[Stored data entries]
↓↓↓

-- ==== Sys2Proof/Machine/Power.lean ====
section
/-! DEFINITION. The PWR block: power domains, temperature, the budget governor, background credit, the fencing policy, and the feeds
(16 R470-R495). -/

namespace Sys2Proof.Machine

open Sys2Proof

/-! ### Domains (R470-R472, 22 R602) -/

/-- The power domain that holds the register at a BAR0 offset. -/
def regDomain (off : Nat) : Nat :=
  match blockOf off with
  | none => 0
  | some b =>
    if b = 0 ∨ b = 5 ∨ b = 7 ∨ b = 8 ∨ b = 10 then 0
    else if b = 6 then (if 0x610000 ≤ off ∧ off < 0x640000 ∧ (off - 0x610000) % 0x10000 / 0x4000 = 1 then 30 else 1)
    else if b ≤ 10 then 1
    else if b = 11 then 3 + (off - 0x1000000) / 0x10000 % 16
    else if b = 12 then
      if off < 0x1202000 then 3 + (off - 0x1200000) / 0x200
      else if 0x1204000 ≤ off ∧ off < 0x1204800 then 3 + (off - 0x1204000) / 0x80
      else if 0x1208000 ≤ off ∧ off < 0x120A000 then 3 + (off - 0x1208000) / 0x200
      else 1
    else if b = 13 then (if Reg.PAR_TRUNC_CNT 0 ≤ off ∧ off < Reg.PAR_TRUNC_CNT 16 then 3 + (off - Reg.PAR_TRUNC_CNT 0) / 0x10 else 23)
    else if b = 14 then (if Reg.LPM_CREDIT 0 ≤ off ∧ off < Reg.LPM_CREDIT 16 then 3 + (off - Reg.LPM_CREDIT 0) / 0x20 else 23)
    else if b = 16 then (if Reg.CAM_WITHHELD 0 ≤ off ∧ off < Reg.CAM_WITHHELD 16 then 3 + (off - Reg.CAM_WITHHELD 0) / 4 else 23)
    else if b = 18 then (if Reg.RCL_FIFO 0 ≤ off ∧ off < Reg.RCL_FIFO 16 then 3 + (off - Reg.RCL_FIFO 0) / 0x20 else 23)
    else if b = 20 then (if Reg.HBF_STACK_CTRL 0 ≤ off ∧ off < Reg.HBF_STACK_CTRL 4 then 24 + (off - Reg.HBF_STACK_CTRL 0) / 0x100 else 23)
    else if b ≤ 19 then 23
    else if b = 25 then (if Reg.FAB_LINK_CTRL 0 ≤ off ∧ off < Reg.FAB_LINK_CTRL 160 then 37 + (off - Reg.FAB_LINK_CTRL 0) / 0x10 / 80 else 39)
    else if b = 26 then (if Reg.HBT_STACK_CTRL 0 ≤ off ∧ off < Reg.HBT_STACK_CTRL 6 then 31 + (off - Reg.HBT_STACK_CTRL 0) / 0x100 else 30)
    else 30

/-- State of a domain: 0 ON, 1 PARKING, 2 PARKED, 3 WAKING. -/
def State.domState (s : State) (d : Nat) : Nat := s.fget (Fld.PWR_DOM_STATE_STATE d)

/-- A domain is ON; after a trip only AON is, after a collapse none. -/
def State.domOn (s : State) (d : Nat) : Bool := s.domState d == 0 && !s.pwr.collapsed && (d == 0 || !s.pwr.tripped)

/-- The condition of R470 for parking a domain. -/
def State.parkable (s : State) (d : Nat) : Bool :=
  if d = 2 then !s.fbit Fld.IGL_CTRL_EAST_EN && !s.fbit Fld.IGL_CTRL_WEST_EN
  else if 3 ≤ d ∧ d ≤ 18 then !s.fbit (Fld.PRT_GRP_CTRL_EN (d - 3))
  else if 19 ≤ d ∧ d ≤ 22 then (List.range 4).all fun i => !s.fbit (Fld.PRT_GRP_CTRL_EN (4 * (d - 19) + i))
  else if 31 ≤ d ∧ d ≤ 36 then (stackRegions (d - 31)).all fun r => (s.region r).state == regOut
  else if d = 37 ∨ d = 38 then (List.range 80).all fun i => !s.fbit (Fld.FAB_LINK_CTRL_EN (80 * (d - 37) + i))
  else if d = 39 then !s.fbit Fld.FAB_CFG_EN
  else false

/-- A slice holds nothing that is on its way. -/
def SliceState.idle (x : SliceState) : Bool :=
  x.hold.isEmpty && x.passes.isEmpty && x.recirc.isEmpty && x.recircWait.isEmpty && x.inject.isEmpty && x.repl.isEmpty

/-- A domain has emptied. -/
def State.domEmpty (s : State) (d : Nat) : Bool :=
  if 3 ≤ d ∧ d ≤ 18 then (s.slice (d - 3)).idle && (Assoc.get s.tm.egressIn [] (d - 3)).isEmpty else true

/-- A link (port p, client c at 128 + c) belongs to port group `g`. -/
def linkGroup (k : Nat) : Nat := if k < 128 then k / 8 else (k - 128) / 16

/-- The state of a slice and of its port group is lost (R471). -/
def State.loseSlice (s : State) (g : Nat) : State :=
  let link := fun (kv : Nat × Nat) => linkGroup kv.1 != g
  let cnt := fun (kv : Nat × Nat) => if kv.1 < 2 ^ 17 then kv.1 / 4096 != g else (kv.1 - 2 ^ 17) / 2048 != g
  let p := s.ports
  { s with
    path := { s.path with slices := Assoc.erase s.path.slices g }
    tab := { s.tab with camBad := s.tab.camBad.filter fun x => x % 16 != g }
    ports := { p with
      before := p.before.filter link
      downKeep := p.downKeep.filter fun k => linkGroup k != g
      mib := p.mib.filter fun (kv : Nat × Nat) => kv.1 / 2048 != g
      mibLatch := p.mibLatch.filter fun (kv : Nat × Nat) => kv.1 / 2048 != g
      fxeCnt := p.fxeCnt.filter cnt
      fxeLatch := p.fxeLatch.filter cnt
      rx := p.rx.filter fun (kv : Nat × RxFrame) => linkGroup kv.1 != g
      holdoff := p.holdoff.filter fun k => linkGroup k != g
      groups := p.groups.filter fun (kv : Nat × FlexeGroup) => kv.1 / 2 != g
      oh := p.oh.filter fun (kv : Nat × OhState) => kv.1 / 64 != g
      protReq := p.protReq.filter fun (kv : Nat × Nat) => kv.1 / 16 != g
      selForSf := p.selForSf.filter fun c => c / 16 != g
      wtr := p.wtr.filter fun c => c / 16 != g
      portCal := p.portCal.filter fun k => k / 8 != g
      uncal := p.uncal.filter fun k => k / 8 != g
      sfHeld := p.sfHeld.filter fun k => k / 32 != g } }

/-- The state of FAB_CORE is lost: contexts, sequence numbers, flows, waiting cells. -/
def State.loseFabCore (s : State) : State :=
  { s with tm := { s.tm with kept := [], e2e := [], spray := [], cellWait := [], reorder := [], cflows := [], credits := [], reachable := []
                             epochs := [], selfDestSeen := false } }

/-- The state of a parked domain is lost: its registers and what its blocks hold. -/
def State.loseDomain (s : State) (d : Nat) : State :=
  let s1 := s.resetRegs (fun off => regDomain off == d) Acc.kept
  if 3 ≤ d ∧ d ≤ 18 then s1.loseSlice (d - 3)
  else if d = 37 ∨ d = 38 then
    { s1 with tm := { s1.tm with links := s1.tm.links.filter fun (kv : Nat × FabLink) => kv.1 / 80 + 37 != d } }
  else if d = 39 then s1.loseFabCore
  else s1

def State.setDomState (s : State) (d st : Nat) : State := s.fset (Fld.PWR_DOM_STATE_STATE d) st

↑↑↑

Work item
Write out every record shown above, word for word.

Answer below
-- ==== Sys2Proof/Machine/Power.lean ====
section
/-! DEFINITION. The PWR block: power domains, temperature, the budget governor, background credit, the fencing policy, and the feeds
(16 R470-R495). -/

namespace Sys2Proof.Machine

open Sys2Proof

/-! ### Domains (R470-R472, 22 R602) -/

/-- The power domain that holds the register at a BAR0 offset. -/
def regDomain (off : Nat) : Nat :=
  match blockOf off with
  | none => 0
  | some b =>
    if b = 0 ∨ b = 5 ∨ b = 7 ∨ b = 8 ∨ b = 10 then 0
    else if b = 6 then (if 0x610000 ≤ off ∧ off < 0x640000 ∧ (off - 0x610000) % 0x10000 / 0x4000 = 1 then 30 else 1)
    else if b ≤ 10 then 1
    else if b = 11 then 3 + (off - 0x1000000) / 0x10000 % 16
    else if b = 12 then
      if off < 0x1202000 then 3 + (off - 0x1200000) / 0x200
      else if 0x1204000 ≤ off ∧ off < 0x1204800 then 3 + (off - 0x1204000) / 0x80
      else if 0x1208000 ≤ off ∧ off < 0x120A000 then 3 + (off - 0x1208000) / 0x200
      else 1
    else if b = 13 then (if Reg.PAR_TRUNC_CNT 0 ≤ off ∧ off < Reg.PAR_TRUNC_CNT 16 then 3 + (off - Reg.PAR_TRUNC_CNT 0) / 0x10 else 23)
    else if b = 14 then (if Reg.LPM_CREDIT 0 ≤ off ∧ off < Reg.LPM_CREDIT 16 then 3 + (off - Reg.LPM_CREDIT 0) / 0x20 else 23)
    else if b = 16 then (if Reg.CAM_WITHHELD 0 ≤ off ∧ off < Reg.CAM_WITHHELD 16 then 3 + (off - Reg.CAM_WITHHELD 0) / 4 else 23)
    else if b = 18 then (if Reg.RCL_FIFO 0 ≤ off ∧ off < Reg.RCL_FIFO 16 then 3 + (off - Reg.RCL_FIFO 0) / 0x20 else 23)
    else if b = 20 then (if Reg.HBF_STACK_CTRL 0 ≤ off ∧ off < Reg.HBF_STACK_CTRL 4 then 24 + (off - Reg.HBF_STACK_CTRL 0) / 0x100 else 23)
    else if b ≤ 19 then 23
    else if b = 25 then (if Reg.FAB_LINK_CTRL 0 ≤ off ∧ off < Reg.FAB_LINK_CTRL 160 then 37 + (off - Reg.FAB_LINK_CTRL 0) / 0x10 / 80 else 39)
    else if b = 26 then (if Reg.HBT_STACK_CTRL 0 ≤ off ∧ off < Reg.HBT_STACK_CTRL 6 then 31 + (off - Reg.HBT_STACK_CTRL 0) / 0x100 else 30)
    else 30

/-- State of a domain: 0 ON, 1 PARKING, 2 PARKED, 3 WAKING. -/
def State.domState (s : State) (d : Nat) : Nat := s.fget (Fld.PWR_DOM_STATE_STATE d)

/-- A domain is ON; after a trip only AON is, after a collapse none. -/
def State.domOn (s : State) (d : Nat) : Bool := s.domState d == 0 && !s.pwr.collapsed && (d == 0 || !s.pwr.tripped)

/-- The condition of R470 for parking a domain. -/
def State.parkable (s : State) (d : Nat) : Bool :=
  if d = 2 then !s.fbit Fld.IGL_CTRL_EAST_EN && !s.fbit Fld.IGL_CTRL_WEST_EN
  else if 3 ≤ d ∧ d ≤ 18 then !s.fbit (Fld.PRT_GRP_CTRL_EN (d - 3))
  else if 19 ≤ d ∧ d ≤ 22 then (List.range 4).all fun i => !s.fbit (Fld.PRT_GRP_CTRL_EN (4 * (d - 19) + i))
  else if 31 ≤ d ∧ d ≤ 36 then (stackRegions (d - 31)).all fun r => (s.region r).state == regOut
  else if d = 37 ∨ d = 38 then (List.range 80).all fun i => !s.fbit (Fld.FAB_LINK_CTRL_EN (80 * (d - 37) + i))
  else if d = 39 then !s.fbit Fld.FAB_CFG_EN
  else false

/-- A slice holds nothing that is on its way. -/
def SliceState.idle (x : SliceState) : Bool :=
  x.hold.isEmpty && x.passes.isEmpty && x.recirc.isEmpty && x.recircWait.isEmpty && x.inject.isEmpty && x.repl.isEmpty

/-- A domain has emptied. -/
def State.domEmpty (s : State) (d : Nat) : Bool :=
  if 3 ≤ d ∧ d ≤ 18 then (s.slice (d - 3)).idle && (Assoc.get s.tm.egressIn [] (d - 3)).isEmpty else true

/-- A link (port p, client c at 128 + c) belongs to port group `g`. -/
def linkGroup (k : Nat) : Nat := if k < 128 then k / 8 else (k - 128) / 16

/-- The state of a slice and of its port group is lost (R471). -/
def State.loseSlice (s : State) (g : Nat) : State :=
  let link := fun (kv : Nat × Nat) => linkGroup kv.1 != g
  let cnt := fun (kv : Nat × Nat) => if kv.1 < 2 ^ 17 then kv.1 / 4096 != g else (kv.1 - 2 ^ 17) / 2048 != g
  let p := s.ports
  { s with
    path := { s.path with slices := Assoc.erase s.path.slices g }
    tab := { s.tab with camBad := s.tab.camBad.filter fun x => x % 16 != g }
    ports := { p with
      before := p.before.filter link
      downKeep := p.downKeep.filter fun k => linkGroup k != g
      mib := p.mib.filter fun (kv : Nat × Nat) => kv.1 / 2048 != g
      mibLatch := p.mibLatch.filter fun (kv : Nat × Nat) => kv.1 / 2048 != g
      fxeCnt := p.fxeCnt.filter cnt
      fxeLatch := p.fxeLatch.filter cnt
      rx := p.rx.filter fun (kv : Nat × RxFrame) => linkGroup kv.1 != g
      holdoff := p.holdoff.filter fun k => linkGroup k != g
      groups := p.groups.filter fun (kv : Nat × FlexeGroup) => kv.1 / 2 != g
      oh := p.oh.filter fun (kv : Nat × OhState) => kv.1 / 64 != g
      protReq := p.protReq.filter fun (kv : Nat × Nat) => kv.1 / 16 != g
      selForSf := p.selForSf.filter fun c => c / 16 != g
      wtr := p.wtr.filter fun c => c / 16 != g
      portCal := p.portCal.filter fun k => k / 8 != g
      uncal := p.uncal.filter fun k => k / 8 != g
      sfHeld := p.sfHeld.filter fun k => k / 32 != g } }

/-- The state of FAB_CORE is lost: contexts, sequence numbers, flows, waiting cells. -/
def State.loseFabCore (s : State) : State :=
  { s with tm := { s.tm with kept := [], e2e := [], spray := [], cellWait := [], reorder := [], cflows := [], credits := [], reachable := []
                             epochs := [], selfDestSeen := false } }

/-- The state of a parked domain is lost: its registers and what its blocks hold. -/
def State.loseDomain (s : State) (d : Nat) : State :=
  let s1 := s.resetRegs (fun off => regDomain off == d) Acc.kept
  if 3 ≤ d ∧ d ≤ 18 then s1.loseSlice (d - 3)
  else if d = 37 ∨ d = 38 then
    { s1 with tm := { s1.tm with links := s1.tm.links.filter fun (kv : Nat × FabLink) => kv.1 / 80 + 37 != d } }
  else if d = 39 then s1.loseFabCore
  else s1

def State.setDomState (s : State) (d st : Nat) : State := s.fset (Fld.PWR_DOM_STATE_STATE d) st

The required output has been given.